:: Work to complete ::
If a line in the records below contains "written", copy that line.

:: The input ::

/-- Writes the four thread saves into the service area, whose poison goes; n numbers their free bytes. -/
def Core.writeSaves (k : Core) (n : Nat) : Core :=
  let junk := fun (r : Role) (i : Nat) => Config.saveByte n (512 * (rix r).val + i)
  let one := fun (p : Mem) (r : Role) =>
    p.write (saveOff r) ((k.thr r).saveBytes (k.thr r).stopCode.1 (k.thr r).stopCode.2 [] (junk r))
  let p := [Role.L, .C, .S].foldl one k.pool
  ({ k with pool := p.write (saveOff .T) ((k.thr .T).saveBytes (k.thr .T).stopT allLive k.csrBytes (junk .T)) }).markPool
    (saveOff .L) 2048 false

/-! ## The save block (R391, R392) -/

/-- 4 KiB pages of a save block of 36 MiB. -/
def savePages : Nat := 9216

/-- Core k's save writes line l of its block: it holds something, and a column-store unit only when it is filled (R391). -/
def Core.savesLine (k : Core) (l : Nat) : Bool :=
  let o := Config.saveLine l
  if o < 131072 then true else if o < 133120 then k.filled.contains (o - 131072) else decide (o < 166400)

/-- The lines of page i of its block that core k's save writes, by place in the page. -/
def Core.savesPage (k : Core) (i : Nat) : List Nat := (List.range 64).filter fun j => k.savesLine (64 * i + j)

/-- What line l of core k's block holds is poisoned: a pool line but those of the thread saves, which the save writes itself, a column-store
unit, a tile, a plane (R391). -/
def Core.badLine (k : Core) (l : Nat) : Bool :=
  let o := Config.saveLine l
  if o < 131072 then k.ppoison.contains o && !(decide (saveOff .L / 64 ≤ o) && decide (o < saveOff .L / 64 + 32))
  else if o < 133120 then k.cpoison.contains (o - 131072)
  else if o < 157696 then (k.mx.tiles[Fin.ofNat 16 ((o - 133120) / 1536)]).poison
  else if o < 165888 then (k.mx.planes[Fin.ofNat 2 o]).poison
  else false

/-- How far a write of save blocks comes: the pages done, counted through the blocks, and why it stops, if it does. -/
structure SaveRes where
  s    : State
  n    : Nat
  stop : Option Stall

/-- Writes the lines `l` of one page at `pa`, those of `bad` poisoned; their bytes are open (log 81), and the rest of the page keeps its own. -/
def State.writePage (s : State) (pa : Nat) (ms : Bool) (l bad : List Nat) : State :=
  let s1 := l.foldl (fun (s : State) j =>
    s.physWrite (pa + 64 * j) ((List.range 64).map fun b => Config.saveByte s.free (64 * j + b)) ms) s
  { bad.foldl (fun (s : State) j => s.setPoison (pa / 64 + j) true) s1 with free := s.free + 1 }

/-- Writes `n` pages of core c's block, whose first page is `b`, from page i on; `done` pages are written before. A page with nothing to
write is not touched. -/
def State.writeBlock (c : Fin 64) (b : Nat) : Nat → Nat → Nat → State → SaveRes
  | 0, _, done, s => { s := s, n := done, stop := none }
  | n + 1, i, done, s =>
    match (s.core c).savesPage i with
    | [] => State.writeBlock c b n (i + 1) (done + 1) s
    | l => match s.engAt c 3 0 (4096 * (b + i)) .write false with
      | .stop w => { s := s, n := done, stop := some w }
      | .ok pa e s1 => State.writeBlock c b n (i + 1) (done + 1) (s1.writePage pa (leafBd e) l (l.filter fun j => (s.core c).badLine (64 * i + j)))

/-- Writes the blocks of a team, one for each core, past the pages that are written: `skip` of them are left to pass (R392). -/
def State.writeBlocks (pages : Nat) : List (Fin 64 × Nat) → Nat → Nat → State → SaveRes
  | [], _, done, s => { s := s, n := done, stop := none }
  | (c, b) :: t, skip, done, s =>
    let k := min skip pages
    let r := State.writeBlock c b (pages - k) k (done + k) s
    match r.stop with
    | none => State.writeBlocks pages t (skip - k) r.n r.s
    | some _ => r

/-- Blocks back to the list. -/
def State.giveBlocks (s : State) (d : Fin 4) (l : List Nat) : State := l.foldl (fun s b => s.giveFrame d (s.sysBase 6) b) s

/-- Takes blocks from the SAVEL list until the task has one for each core; `none` when the list cannot give one. -/
def State.takeBlocks (d : Fin 4) : Nat → State → List Nat → Option (List Nat × State)
  | 0, s, l => some (l, s)
  | n + 1, s, l =>
    match s.takeFrame d (s.sysBase 6) with
    | none => none
    | some (b, s1) => State.takeBlocks d n s1 (l ++ [b])

/-! ## What the save makes of a core (R285, R289, R390, R391) -/

/-- Copies are cancelled at a unit boundary: each leaves a cancellation record while places are free; the others keep their
place in the queue (R275, R390). -/
def Core.cancelCopies (k : Core) : Core :=
  k.cq.foldl (fun (k : Core) e =>
    let x : Rec := { role := e.role, op := .copy { e with started := false }, fault := { cause := 0, detail := 0, va := 0, kind := 0 },
                     cancel := true }
    match k.freeRec with
    | some i => { k.dropCopy e.id with recs := k.recs.set i (some x) }
    | none => (k.leave .copy).upCopy e.id fun e => { e with started := false }) k

/-- Fast-weight forms stop at a head boundary and keep their next head (R336), and one that has performed some heads its hold on the state. -/
def Core.cancelFw (k : Core) : Core :=
  { k with fwq := k.fwq.map fun e => { e with started := false, hs := if e.cut then e.hs else [] } }

/-- Sequence forms stop with nothing changed, their LOCKs clear (R345). -/
def State.cancelSeq (s : State) (c : Fin 64) : State :=
  (s.core c).sq.foldl (fun (s : State) e => (s.unlock c e).upSq c e.id fun _ => e.fresh) s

:: Exercise output ::
/-- Writes `n` pages of core c's block, whose first page is `b`, from page i on; `done` pages are written before. A page with nothing to
/-- Writes the blocks of a team, one for each core, past the pages that are written: `skip` of them are left to pass (R392). -/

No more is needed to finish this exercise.